[[ Input material open ]]

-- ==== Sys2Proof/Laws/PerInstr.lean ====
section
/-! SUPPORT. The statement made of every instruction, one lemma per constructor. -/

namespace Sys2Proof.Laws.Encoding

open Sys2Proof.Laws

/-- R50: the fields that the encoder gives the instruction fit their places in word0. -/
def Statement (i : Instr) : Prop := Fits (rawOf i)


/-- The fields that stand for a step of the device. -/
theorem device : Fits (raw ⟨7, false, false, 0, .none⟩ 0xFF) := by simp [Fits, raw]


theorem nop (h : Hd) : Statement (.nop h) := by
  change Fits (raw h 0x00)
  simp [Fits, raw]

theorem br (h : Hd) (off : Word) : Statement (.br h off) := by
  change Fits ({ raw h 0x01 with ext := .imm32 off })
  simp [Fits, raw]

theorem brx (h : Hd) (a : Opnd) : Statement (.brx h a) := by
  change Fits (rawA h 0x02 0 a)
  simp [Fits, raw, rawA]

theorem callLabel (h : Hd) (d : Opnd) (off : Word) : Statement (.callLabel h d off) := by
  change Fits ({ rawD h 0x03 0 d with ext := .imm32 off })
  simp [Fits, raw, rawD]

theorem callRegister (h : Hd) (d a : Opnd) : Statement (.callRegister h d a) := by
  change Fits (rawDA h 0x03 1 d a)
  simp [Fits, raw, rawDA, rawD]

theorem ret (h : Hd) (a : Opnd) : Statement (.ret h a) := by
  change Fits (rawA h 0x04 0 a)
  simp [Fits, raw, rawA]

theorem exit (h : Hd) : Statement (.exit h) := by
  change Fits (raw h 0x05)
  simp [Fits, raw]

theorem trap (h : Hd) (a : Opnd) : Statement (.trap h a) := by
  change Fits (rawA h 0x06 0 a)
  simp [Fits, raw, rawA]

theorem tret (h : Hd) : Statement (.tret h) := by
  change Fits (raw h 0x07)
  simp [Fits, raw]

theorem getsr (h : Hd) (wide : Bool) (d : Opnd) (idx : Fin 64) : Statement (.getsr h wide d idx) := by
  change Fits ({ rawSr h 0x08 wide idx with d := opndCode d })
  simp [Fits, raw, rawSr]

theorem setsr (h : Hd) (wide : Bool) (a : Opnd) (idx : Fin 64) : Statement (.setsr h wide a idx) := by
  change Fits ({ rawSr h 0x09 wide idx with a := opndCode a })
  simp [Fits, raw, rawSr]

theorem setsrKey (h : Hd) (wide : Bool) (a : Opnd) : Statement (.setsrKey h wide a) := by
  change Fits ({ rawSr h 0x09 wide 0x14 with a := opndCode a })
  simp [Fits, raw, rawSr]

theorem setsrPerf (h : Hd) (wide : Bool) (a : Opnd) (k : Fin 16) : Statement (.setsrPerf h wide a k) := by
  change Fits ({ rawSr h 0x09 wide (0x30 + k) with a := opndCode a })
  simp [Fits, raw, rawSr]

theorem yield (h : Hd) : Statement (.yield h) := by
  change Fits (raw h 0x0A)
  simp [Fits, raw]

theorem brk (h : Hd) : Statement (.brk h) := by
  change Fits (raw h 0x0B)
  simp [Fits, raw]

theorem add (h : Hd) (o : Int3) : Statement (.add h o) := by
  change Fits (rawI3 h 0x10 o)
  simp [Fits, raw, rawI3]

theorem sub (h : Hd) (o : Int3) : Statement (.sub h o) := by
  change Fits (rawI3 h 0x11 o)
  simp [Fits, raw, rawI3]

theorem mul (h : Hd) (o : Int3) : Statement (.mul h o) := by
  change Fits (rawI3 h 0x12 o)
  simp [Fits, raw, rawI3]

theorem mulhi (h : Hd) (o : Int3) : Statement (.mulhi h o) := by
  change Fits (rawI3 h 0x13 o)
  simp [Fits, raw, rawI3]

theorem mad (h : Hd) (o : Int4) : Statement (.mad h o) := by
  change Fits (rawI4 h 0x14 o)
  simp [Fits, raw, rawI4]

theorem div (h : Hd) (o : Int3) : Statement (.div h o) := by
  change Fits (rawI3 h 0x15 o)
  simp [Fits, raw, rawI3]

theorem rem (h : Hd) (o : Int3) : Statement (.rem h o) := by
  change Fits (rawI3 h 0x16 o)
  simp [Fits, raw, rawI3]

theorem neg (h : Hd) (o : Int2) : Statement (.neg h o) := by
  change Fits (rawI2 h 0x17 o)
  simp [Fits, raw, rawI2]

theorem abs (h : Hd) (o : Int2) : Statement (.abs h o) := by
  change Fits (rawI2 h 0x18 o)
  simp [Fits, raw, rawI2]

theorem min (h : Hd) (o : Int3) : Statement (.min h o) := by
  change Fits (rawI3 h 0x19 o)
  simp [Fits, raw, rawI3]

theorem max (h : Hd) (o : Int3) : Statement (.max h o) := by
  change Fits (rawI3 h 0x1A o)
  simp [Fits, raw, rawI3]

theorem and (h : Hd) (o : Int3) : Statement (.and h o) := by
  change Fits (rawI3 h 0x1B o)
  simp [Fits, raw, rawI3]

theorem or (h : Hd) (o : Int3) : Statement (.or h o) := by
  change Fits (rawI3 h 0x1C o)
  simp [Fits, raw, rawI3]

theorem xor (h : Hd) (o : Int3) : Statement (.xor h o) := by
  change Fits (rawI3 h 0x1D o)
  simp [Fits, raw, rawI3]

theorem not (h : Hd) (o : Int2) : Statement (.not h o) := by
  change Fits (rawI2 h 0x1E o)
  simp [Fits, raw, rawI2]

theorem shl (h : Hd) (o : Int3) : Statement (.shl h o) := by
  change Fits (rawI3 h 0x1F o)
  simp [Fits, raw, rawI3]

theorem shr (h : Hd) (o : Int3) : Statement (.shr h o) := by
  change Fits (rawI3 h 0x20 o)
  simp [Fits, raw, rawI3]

[[ Input material closed ]]

● **What this task involves**
Go line by line through the data above and report each one that holds the string "with".

● **Result of the exercise**
  change Fits ({ raw h 0x01 with ext := .imm32 off })
  change Fits ({ rawD h 0x03 0 d with ext := .imm32 off })
  change Fits ({ rawSr h 0x08 wide idx with d := opndCode d })
  change Fits ({ rawSr h 0x09 wide idx with a := opndCode a })
  change Fits ({ rawSr h 0x09 wide 0x14 with a := opndCode a })
  change Fits ({ rawSr h 0x09 wide (0x30 + k) with a := opndCode a })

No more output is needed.